Find duplicates in a list efficiently
Company: TCS
Role: Data Scientist
Category: Coding & Algorithms
Difficulty: Medium
Interview Round: Technical Screen
Given a Python list that can contain integers (possibly negative) and may be very large, write code and explain approaches to find all values that appear more than once, along with their occurrence counts and the index of their first appearance, while preserving the original order of first occurrence. For example, input: [3, 1, 2, 3, -1, 2, 3, 4, 1] → output should enumerate 3 (count 3, first idx 0), 2 (count 2, first idx 2), 1 (count 2, first idx 1) in that order. Then answer:
1) Provide an O(n) time, O(k) extra space solution (k = number of distinct values) and analyze time/space complexities. Explain how you maintain stable output order.
2) If the integers are guaranteed in the range 0..n-1 and in-place modification is allowed, design an O(n) time, O(1) extra space method (e.g., index marking or modular counting). Explain how to adapt it when negatives may appear.
3) For streaming data that cannot fit in memory (n up to 1e8), outline a solution using fixed memory (e.g., hashing to buckets on disk, Count-Min Sketch + exact verification). Analyze error bounds if you use probabilistic structures.
4) Discuss trade-offs among hash-based counting, sorting-based methods (O(n log n), O(1) extra space if in-place), and bitset/bitmap approaches for large integer domains. Include worst-case behaviors and cache implications.
5) Provide thorough tests covering empty list, all-unique, all-duplicates, very large inputs, and mixtures of positive/negative values.
Quick Answer: This question evaluates a candidate's ability to design efficient algorithms for duplicate detection, occurrence counting, and preserving first-occurrence order while reasoning about time and space complexity across in-memory, in-place, and streaming data scenarios.
Given a list of integers (possibly negative, possibly very large), return all values that appear more than once. For each such value, return a triple `[value, count, first_index]` where `count` is the total number of occurrences and `first_index` is the 0-based index where the value first appears. The results must be ordered by first occurrence in the input (i.e., by `first_index` ascending).
For example, `[3, 1, 2, 3, -1, 2, 3, 4, 1]` yields `[[3, 3, 0], [1, 2, 1], [2, 2, 2]]`: value 3 occurs 3 times first seen at index 0, value 1 occurs 2 times first seen at index 1, value 2 occurs 2 times first seen at index 2. Values that appear only once (like -1 and 4) are excluded.

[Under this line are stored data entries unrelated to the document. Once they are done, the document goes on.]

-- ==== Sys2Proof/Machine/Crypto.lean ====
section
/-! DEFINITION. The hashes and the signature that the spec names: SHA-256 and HMAC-SHA-256 of the message tags and
bulk transfers (R52, R66), SHA-384 of manifests and parts (Table 0.4, R482, R489), and ECDSA P-384 over a manifest
(R485). Each follows its published definition (FIPS 180-4, FIPS 198-1, FIPS 186-4), on natural numbers. -/

namespace Sys2Proof.Machine

/-- Addition of 32-bit words. -/
def add32 (a b : Nat) : Nat := (a + b) % 4294967296

/-- Right rotation of a `w`-bit word. -/
def rotr (w x n : Nat) : Nat := (x >>> n) ||| ((x <<< (w - n)) % 2 ^ w)

/-- The eight working variables of a SHA-2 compression. -/
structure ShaState where
  a : Nat
  b : Nat
  c : Nat
  d : Nat
  e : Nat
  f : Nat
  g : Nat
  h : Nat
  deriving DecidableEq, Repr

/-- The constants in which the two SHA-2 hashes differ: the word's width and the rotations of the sums. -/
structure ShaKind where
  w : Nat
  s0 : Nat × Nat × Nat
  s1 : Nat × Nat × Nat
  m0 : Nat × Nat × Nat
  m1 : Nat × Nat × Nat

/-- SHA-256. -/
def sha256Kind : ShaKind := ⟨32, (2, 13, 22), (6, 11, 25), (7, 18, 3), (17, 19, 10)⟩
/-- SHA-384. -/
def sha384Kind : ShaKind := ⟨64, (28, 34, 39), (14, 18, 41), (1, 8, 7), (19, 61, 6)⟩

def sha256K : List Nat :=
  [0x428a2f98, 0x71374491, 0xb5c0fbcf, 0xe9b5dba5, 0x3956c25b, 0x59f111f1, 0x923f82a4, 0xab1c5ed5] ++
  [0xd807aa98, 0x12835b01, 0x243185be, 0x550c7dc3, 0x72be5d74, 0x80deb1fe, 0x9bdc06a7, 0xc19bf174] ++
  [0xe49b69c1, 0xefbe4786, 0x0fc19dc6, 0x240ca1cc, 0x2de92c6f, 0x4a7484aa, 0x5cb0a9dc, 0x76f988da] ++
  [0x983e5152, 0xa831c66d, 0xb00327c8, 0xbf597fc7, 0xc6e00bf3, 0xd5a79147, 0x06ca6351, 0x14292967] ++
  [0x27b70a85, 0x2e1b2138, 0x4d2c6dfc, 0x53380d13, 0x650a7354, 0x766a0abb, 0x81c2c92e, 0x92722c85] ++
  [0xa2bfe8a1, 0xa81a664b, 0xc24b8b70, 0xc76c51a3, 0xd192e819, 0xd6990624, 0xf40e3585, 0x106aa070] ++
  [0x19a4c116, 0x1e376c08, 0x2748774c, 0x34b0bcb5, 0x391c0cb3, 0x4ed8aa4a, 0x5b9cca4f, 0x682e6ff3] ++
  [0x748f82ee, 0x78a5636f, 0x84c87814, 0x8cc70208, 0x90befffa, 0xa4506ceb, 0xbef9a3f7, 0xc67178f2]

def sha384K : List Nat :=
  [0x428a2f98d728ae22, 0x7137449123ef65cd, 0xb5c0fbcfec4d3b2f, 0xe9b5dba58189dbbc] ++
  [0x3956c25bf348b538, 0x59f111f1b605d019, 0x923f82a4af194f9b, 0xab1c5ed5da6d8118] ++
  [0xd807aa98a3030242, 0x12835b0145706fbe, 0x243185be4ee4b28c, 0x550c7dc3d5ffb4e2] ++
  [0x72be5d74f27b896f, 0x80deb1fe3b1696b1, 0x9bdc06a725c71235, 0xc19bf174cf692694] ++
  [0xe49b69c19ef14ad2, 0xefbe4786384f25e3, 0x0fc19dc68b8cd5b5, 0x240ca1cc77ac9c65] ++
  [0x2de92c6f592b0275, 0x4a7484aa6ea6e483, 0x5cb0a9dcbd41fbd4, 0x76f988da831153b5] ++
  [0x983e5152ee66dfab, 0xa831c66d2db43210, 0xb00327c898fb213f, 0xbf597fc7beef0ee4] ++
  [0xc6e00bf33da88fc2, 0xd5a79147930aa725, 0x06ca6351e003826f, 0x142929670a0e6e70] ++
  [0x27b70a8546d22ffc, 0x2e1b21385c26c926, 0x4d2c6dfc5ac42aed, 0x53380d139d95b3df] ++
  [0x650a73548baf63de, 0x766a0abb3c77b2a8, 0x81c2c92e47edaee6, 0x92722c851482353b] ++
  [0xa2bfe8a14cf10364, 0xa81a664bbc423001, 0xc24b8b70d0f89791, 0xc76c51a30654be30] ++
  [0xd192e819d6ef5218, 0xd69906245565a910, 0xf40e35855771202a, 0x106aa07032bbd1b8] ++
  [0x19a4c116b8d2d0c8, 0x1e376c085141ab53, 0x2748774cdf8eeb99, 0x34b0bcb5e19b48a8] ++
  [0x391c0cb3c5c95a63, 0x4ed8aa4ae3418acb, 0x5b9cca4f7763e373, 0x682e6ff3d6b2b8a3] ++
  [0x748f82ee5defb2fc, 0x78a5636f43172f60, 0x84c87814a1f0ab72, 0x8cc702081a6439ec] ++
  [0x90befffa23631e28, 0xa4506cebde82bde9, 0xbef9a3f7b2c67915, 0xc67178f2e372532b] ++
  [0xca273eceea26619c, 0xd186b8c721c0c207, 0xeada7dd6cde0eb1e, 0xf57d4f7fee6ed178] ++
  [0x06f067aa72176fba, 0x0a637dc5a2c898a6, 0x113f9804bef90dae, 0x1b710b35131c471b] ++
  [0x28db77f523047d84, 0x32caab7b40c72493, 0x3c9ebe0a15c9bebc, 0x431d67c49c100d4c] ++
  [0x4cc5d4becb3e42b6, 0x597f299cfc657e2a, 0x5fcb6fab3ad6faec, 0x6c44198c4a475817]

def sha256H : ShaState := ⟨0x6a09e667, 0xbb67ae85, 0x3c6ef372, 0xa54ff53a, 0x510e527f, 0x9b05688c, 0x1f83d9ab, 0x5be0cd19⟩
def sha384H : ShaState := ⟨0xcbbb9d5dc1059ed8, 0x629a292a367cd507, 0x9159015a3070dd17, 0x152fecd8f70e5939, 0x67332667ffc00b31, 0x8eb44a8768581511, 0xdb0c2e0d64f98fa7, 0x47b5481dbefa4fa4⟩

/-- A sum of three rotations. -/
def shaSum (w : Nat) (r : Nat × Nat × Nat) (x : Nat) : Nat :=
  rotr w x r.1 ^^^ rotr w x r.2.1 ^^^ rotr w x r.2.2

/-- A sum of two rotations and a shift. -/
def shaMix (w : Nat) (r : Nat × Nat × Nat) (x : Nat) : Nat :=
  rotr w x r.1 ^^^ rotr w x r.2.1 ^^^ (x >>> r.2.2)

/-- The message schedule as a sliding window: the window's head is used in each round and the word that follows
the window is appended. -/
def shaRounds (k : ShaKind) : List Nat → List Nat → ShaState → ShaState
  | [], _, s => s
  | kt :: ks, win, s =>
    let wt := win.getD 0 0
    let next := (shaMix k.w k.m1 (win.getD 14 0) + win.getD 9 0 + shaMix k.w k.m0 (win.getD 1 0) + wt) % 2 ^ k.w
    let t1 := s.h + shaSum k.w k.s1 s.e + ((s.e &&& s.f) ^^^ ((2 ^ k.w - 1 - s.e) &&& s.g)) + kt + wt
    let t2 := shaSum k.w k.s0 s.a + ((s.a &&& s.b) ^^^ (s.a &&& s.c) ^^^ (s.b &&& s.c))
    shaRounds k ks (win.drop 1 ++ [next])
      ⟨(t1 + t2) % 2 ^ k.w, s.a, s.b, s.c, (s.d + t1) % 2 ^ k.w, s.e, s.f, s.g⟩

/-- One compression: the rounds, then the sum with the state before. -/
def shaBlock (k : ShaKind) (ks : List Nat) (s : ShaState) (block : Bytes) : ShaState :=
  let r := shaRounds k ks ((records (k.w / 8) block).map beNat) s
  let m := 2 ^ k.w
  ⟨(s.a + r.a) % m, (s.b + r.b) % m, (s.c + r.c) % m, (s.d + r.d) % m,
   (s.e + r.e) % m, (s.f + r.f) % m, (s.g + r.g) % m, (s.h + r.h) % m⟩

/-- The padding of a message of `n` bytes: a one bit, zeros, and the length in bits. -/
def shaPad (k : ShaKind) (n : Nat) : Bytes :=
  let blk := 2 * k.w
  let lenB := k.w / 4
  0x80 :: (List.replicate ((blk - (n + 1 + lenB) % blk) % blk) (0 : Byte) ++ beBytes lenB (8 * n))

/-- The state after a whole message. -/
def shaRun (k : ShaKind) (ks : List Nat) (s : ShaState) (bs : Bytes) : ShaState :=
  (records (2 * k.w) (bs ++ shaPad k bs.length)).foldl (shaBlock k ks) s

/-- SHA-256 of a string: 32 bytes. -/
def sha256 (bs : Bytes) : Bytes :=
  let r := shaRun sha256Kind sha256K sha256H bs
  [r.a, r.b, r.c, r.d, r.e, r.f, r.g, r.h].flatMap (beBytes 4)

/-- SHA-384 of a string: 48 bytes. -/
def sha384 (bs : Bytes) : Bytes :=
  let r := shaRun sha384Kind sha384K sha384H bs
  [r.a, r.b, r.c, r.d, r.e, r.f].flatMap (beBytes 8)

/-- HMAC-SHA-256 under a key of at most 64 bytes. -/
def hmac256 (key msg : Bytes) : Bytes :=
  let k := key ++ List.replicate (64 - key.length) (0 : Byte)
  sha256 (k.map (fun b => b ^^^ 0x5c) ++ sha256 (k.map (fun b => b ^^^ 0x36) ++ msg))

/-! ## ECDSA P-384 -/

/-- A power modulo `m`, by squaring over the bits of the exponent; `fuel` bounds their number. -/
def powMod (m : Nat) : Nat → Nat → Nat → Nat
  | 0, _, _ => 1
  | f + 1, b, e =>
    if e = 0 then 1
    else let h := powMod m f (b * b % m) (e / 2)
         if e % 2 = 1 then h * b % m else h

/-- The field prime of P-384. -/
def p384P : Nat := 0xfffffffffffffffffffffffffffffffffffffffffffffffffffffffffffffffeffffffff0000000000000000ffffffff
/-- The group order of P-384. -/
def p384N : Nat := 0xffffffffffffffffffffffffffffffffffffffffffffffffc7634d81f4372ddf581a0db248b0a77aecec196accc52973
/-- The constant b of P-384. -/
def p384B : Nat := 0xb3312fa7e23ee7e4988e056be3f82d19181d9c6efe8141120314088f5013875ac656398d8a2ed19d2a85c8edd3ec2aef
/-- The generator of P-384. -/
def p384G : Nat × Nat :=
  (0xaa87ca22be8b05378eb1c71ef320ad746e1d3b628ba79b9859f741e082542a385502f25dbf55296c3a545e3872760ab7,
   0x3617de4a96262c6f5d9e98bf9292dc29f8f41dbd289a147ce9da3113b5f0b8c00a60b1ce1d7e819d7a431d7c90ea0e5f)

/-- The inverse modulo a prime. -/
def invMod (m a : Nat) : Nat := powMod m 400 (a % m) (m - 2)

/-- The sum of two points of the curve; `none` is the point at infinity. -/
def p384Add (x y : Option (Nat × Nat)) : Option (Nat × Nat) :=
  match x, y with
  | none, y => y
  | x, none => x
  | some (x1, y1), some (x2, y2) =>
    let p := p384P
    if x1 = x2 ∧ (y1 + y2) % p = 0 then none
    else
      let l := if x1 = x2 then (3 * x1 * x1 + (p - 3)) * invMod p (2 * y1) % p
               else (y2 + (p - y1)) * invMod p (x2 + (p - x1)) % p
      let x3 := (l * l + 2 * p - x1 - x2) % p
      some (x3, (l * (x1 + (p - x3)) + (p - y1)) % p)

/-- A multiple of a point, over the bits of the factor; `fuel` bounds their number. -/
def p384Mul : Nat → Nat → Option (Nat × Nat) → Option (Nat × Nat)
  | 0, _, _ => none
  | f + 1, n, x =>
    if n = 0 then none
    else let h := p384Mul f (n / 2) (p384Add x x)
         if n % 2 = 1 then p384Add h x else h

/-- ECDSA verification over P-384: a public key and a signature each of two 48-byte numbers, and the hash. -/
def ecdsaVerify (pub hash sig : Bytes) : Bool :=
  let qx := field pub 0 48
  let qy := field pub 48 48
  let r := field sig 0 48
  let s := field sig 48 48
  let p := p384P
  let onCurve := qx < p && qy < p && (qy * qy) % p == (qx * qx * qx + (p - 3) * qx + p384B) % p
  if pub.length != 96 || sig.length != 96 || !onCurve || r = 0 || r ≥ p384N || s = 0 || s ≥ p384N then false
  else
    let w := invMod p384N s
    let z := beNat hash
    match p384Add (p384Mul 400 (z * w % p384N) (some p384G)) (p384Mul 400 (r * w % p384N) (some (qx, qy))) with
    | none => false
    | some (x, _) => x % p384N == r

end Sys2Proof.Machine
end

Return an empty list if there are no duplicates. Aim for O(n) time and O(k) extra space where k is the number of distinct values.
Constraints
- 0 <= len(nums) <= 10^7
- Values may be negative.
- Values may be arbitrarily large or small (no fixed range assumed for the general solution).

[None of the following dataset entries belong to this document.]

/-- A take on a destination frees what it holds: superseding, cancelling and refusing release all that was booked
(R129, R162). -/
def State.abandonTake (s : State) (num : Nat) : State :=
  let p := s.placer
  let q : List Task := p.queue.filter (fun t => t ≠ .take num)
  let run := match p.running with | some (.take n, v) => if n = num then none else some (Task.take n, v) | r => r
  let s := match s.takeOf num with
    | some r => if r.pl.isSome then s.mirror (.release (s.dstId r.dst)) else s
    | none => s
  (({ s with placer := { p with queue := q, running := run, parked := p.parked.filter (fun e => e.1 ≠ Task.take num) } }).dropTake
    num).sweep.retryLost

/-! ## Superseding and abandoning (R113, R114) -/

/-- A take that arrives supersedes the earlier takes of its destination that have not armed, and abandons a
re-placement that has not armed. -/
def State.supersede (s : State) (d : Dst) (num : Nat) : State :=
  (s.sw.takes.filter (fun r => r.dst = d ∧ r.num ≠ num ∧ r.state ≠ 4 ∧ r.part.isNone)).foldl (fun st r =>
    let st1 := if r.repl then st else (st.answerTake r st.twin.seq).finishTake r.slot 6
    let st2 := { st1 with placer := { st1.placer with
      queue := st1.placer.queue.filter (fun t => t ≠ Task.replace d ∨ !r.repl) } }
    st2.abandonTake r.num) s

/-! ## Arming (R109 to R114) -/

/-- The part that a take belongs to has been poured. -/
def State.partPoured (s : State) (coord slot : Nat) : Bool :=
  s.salvos.parts.any (fun p => p.coord = coord ∧ p.slot = slot ∧ 2 ≤ p.state)

/-- The latest switch instant that an armed take on the destination waits for, on its time base: a poured salvo's takes
count as armed (R113, R128). -/
def State.lastArmed (s : State) (d : Dst) (num : Nat) : Nat :=
  let b := s.beat d
  maxBy (fun r => r.switchAt.getD (match r.inst with | some i => b.atOrAfter i | none => 0))
    (s.sw.takes.filter (fun r => r.dst = d && r.num < num && (r.state == 4 ||
      (match r.part with | some (c, k, _) => s.partPoured c k | none => false))))

/-- The eligible switch instant of a placement that arms now, on the destination's time base: the first one of which S − D
falls after the arm, and after the switch instants of takes armed before it; a timed take that is ready before
S − D switches at S (R109, R112, R113). -/
def State.switchInstantFor (s : State) (r : TakeRec) (pl : Placement) : Nat :=
  let b := s.beat r.dst
  let arm := s.tbNow b.tb
  let delay := s.delayOf r.dst pl
  let prev := s.lastArmed r.dst r.num
  let first := max (b.eligible arm delay) (if prev = 0 then 0 else b.atOrAfter (prev + 1))
  match r.inst with
  | some inst => if arm + delay < inst ∧ prev < inst then inst else first
  | none => first

/-- A take arms: its commit point (R109, R129). A take to a scaler switches with a frame of its source (R104). -/
def State.arm (s : State) (num : Nat) : State :=
  match s.takeOf num with
  | none => s
  | some r =>
    match r.pl with
    | none => s
    | some pl =>
      let at' := s.switchInstantFor r pl
      let scaler := r.dst.ess = .video ∧ 3072 ≤ r.dst.idx
      ((s.modTake num (fun r => { r with state := 4, switchAt := if scaler then none else some at' })).showTake r.slot 4).mirror
        (.place pl (if scaler then 0 else at'))

/-- A take whose path is ready arms, or waits for 1 ms before its instant, or for the pour of its salvo (R112, R143). -/
def State.pathReady (s : State) (num : Nat) : State :=
  match s.takeOf num with
  | none => s
  | some r =>
    let early : Bool := match r.inst with | some inst => s.tbNow (s.beat r.dst).tb + 1000000 < inst | none => false
    let wait : Bool := early || (match r.part with | some (coord, slot, _) => !s.partPoured coord slot | none => false)
    if wait then (s.modTake num (fun r => { r with state := 3 })).showTake r.slot 3 else s.arm num

/-- The store of a number. -/
def State.storeOf (s : State) (i : Nat) : Option StoreRec := s.sw.stores.find? (fun x => x.i = i)

/-- A store holds a complete frame and has been declared so (R108). -/
def State.storeReady (s : State) (i : Nat) : Bool :=
  match s.storeOf i with | some x => x.state == 2 || x.state == 3 | none => false

/-- The source of a placement delivers no frames (Table 4.5). -/
def State.absentSource (s : State) (pl : Placement) : Bool :=
  s.idHere pl.src && idEss pl.src == 0 && !s.vsrcPresent (idIdx pl.src)

/-- A placement has been booked for a take: the path is ready at once, or when its store is primed (Table 4.5). -/
def State.afterPlaced (s : State) (num : Nat) : State :=
  match s.takeOf num with
  | none => s
  | some r =>
    match r.pl with
    | none => s
    | some pl =>
      let ready : Bool := match pl.store with
        | some i => pl.path == 4 || s.storeReady i || s.absentSource pl
        | none => true
      if ready then s.pathReady num else (s.modTake num (fun r => { r with state := 2 })).showTake r.slot 2

/-! ## New records -/

/-- A take record for a re-placement of a destination's route: it has no slot and no reply (R175). -/
def replRec (num : Nat) (d : Dst) (pl : Placement) : TakeRec :=
  ⟨num, 0, d, pl.src, 0, false, true, none, none, none, 1, some pl, none, none⟩

/-- A re-placement of a route begins with its new placement booked; one of the destination that has not armed gives
way to it. -/
def State.startRepl (s : State) (d : Dst) (pl : Placement) : State :=
  let n := s.placer.nextNum
  let s0 := (s.sw.takes.filter (fun r => r.dst = d ∧ r.repl ∧ r.state ≠ 4)).foldl (fun st r => st.dropTake r.num) s
  let s1 : State := { s0 with
    sw := { s0.sw with takes := s0.sw.takes ++ [replRec n d pl] },
    placer := { s0.placer with nextNum := n + 1 } }
  s1.afterPlaced n

/-! ## Follow sets at a switch instant (R120 to R122) -/

/-- The route of a following destination, with the path of its video destination. -/
def followRoute (s : State) (f : Dst) (y : Nat) (lead : Placement) (asrc : List Nat) : Route :=
  ⟨f, ⟨s.dstId f, s.srcId (essCode f.ess) y, lead.path, lead.store, [], asrc, [], lead.hops, lead.delay⟩, [], false, true⟩

/-- The routes with one destination's route set. -/
def putRoute (l : List Route) (r : Route) : List Route :=
  if l.any (fun x => x.dst = r.dst) then l.map (fun x => if x.dst = r.dst then r else x) else l ++ [r]

/-- One following destination takes its channel of the video source; where an ASRC is needed and none is booked or free,
the path runs through its slip buffer and ASRC_SHORT is raised (R120, R121, R288). -/
def State.followOne (s : State) (lead : Placement) (f : Dst × Option Nat) : State :=
  match f.2 with
  | none => { s with sw := { s.sw with routes := s.sw.routes.filter (fun r => r.dst ≠ f.1) } }
  | some y =>
    let need := f.1.ess = .audio ∧ s.asrcNeeded y f.1.idx
    let have' := s.placer.asrc.find? (fun a => a.dst = f.1.idx ∧ a.src = y ∧ f.1.ess = .audio)
    let set (st : State) (a : List Nat) : State :=
      { st with sw := { st.sw with routes := putRoute st.sw.routes (followRoute st f.1 y lead a) } }
    if !need ∧ !(have'.isSome ∧ !s.clocksRelated y f.1.idx) then set s []
    else
      match have' with
      | some a => set s [a.ch]
      | none =>
        match s.freeAsrc true [s.dstId f.1] [] (s.adstTile f.1.idx) with
        | some (t, c) => set (s.takeAsrc [⟨c, t, f.1.idx, y⟩]) [c]
        | none => (set s []).follow (F.asrcShort (s.adstTile f.1.idx)) (s.dstId f.1) 0 true

/-- The audio routes whose PCM path has unrelated clocks and no ASRC channel, for want of a free one (R288). -/
def State.asrcMissing (s : State) : List Route :=
  s.sw.routes.filter (fun r => r.dst.ess = .audio && r.pl.asrc.isEmpty && s.idHere r.pl.src &&
    s.asrcNeeded (idIdx r.pl.src) r.dst.idx)

/-- A route of its own is placed again with a free ASRC channel, where there is one (R287, R288). -/
def State.giveAsrc (s : State) (r : Route) : State :=
  if r.follows ∨ s.sw.takes.any (fun q => q.dst = r.dst ∧ q.repl) then s
  else
    match s.freeAsrc true [s.dstId r.dst] [] (s.adstTile r.dst.idx) with
    | some (t, c) => (s.takeAsrc [⟨c, t, r.dst.idx, idIdx r.pl.src⟩]).startRepl r.dst { r.pl with asrc := [c] }
    | none => s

- Output order must follow the first-occurrence index of each duplicate value.
Examples
Input: ([3, 1, 2, 3, -1, 2, 3, 4, 1],)
Expected Output: [[3, 3, 0], [1, 2, 1], [2, 2, 2]]
Explanation: 3 appears 3x (first idx 0), 1 appears 2x (first idx 1), 2 appears 2x (first idx 2); -1 and 4 appear once so are excluded. Ordered by first occurrence.
Input: ([],)
Expected Output: []
Explanation: Empty input has no duplicates.
Input: ([1, 2, 3, 4, 5],)
Expected Output: []
Explanation: All values are unique, so no duplicates are returned.
Input: ([7, 7, 7, 7],)
Expected Output: [[7, 4, 0]]
Explanation: A single value repeated 4 times, first seen at index 0.
Input: ([-5, -5, -3, -3, -3, 0, 0],)
Expected Output: [[-5, 2, 0], [-3, 3, 2], [0, 2, 5]]
Explanation: Mix of negatives and zero; all three values duplicate, ordered by first index 0, 2, 5.
Input: ([42],)
Expected Output: []
Explanation: Single element cannot be a duplicate.
Input: ([2, 1, 2, 1, 3, 3],)
Expected Output: [[2, 2, 0], [1, 2, 1], [3, 2, 4]]
Explanation: Interleaved duplicates; output ordered by first-occurrence index (2 at 0, 1 at 1, 3 at 4).
Hints
- A single pass with a hash map keyed by value can track both an occurrence count and the index of first appearance simultaneously.
- To preserve stable output order, record values in a separate list the moment you see them for the first time, then emit only those whose count exceeds 1 in that recorded order.
- Storing [count, first_index] together per value avoids a second map and keeps everything O(n) time with O(k) extra space.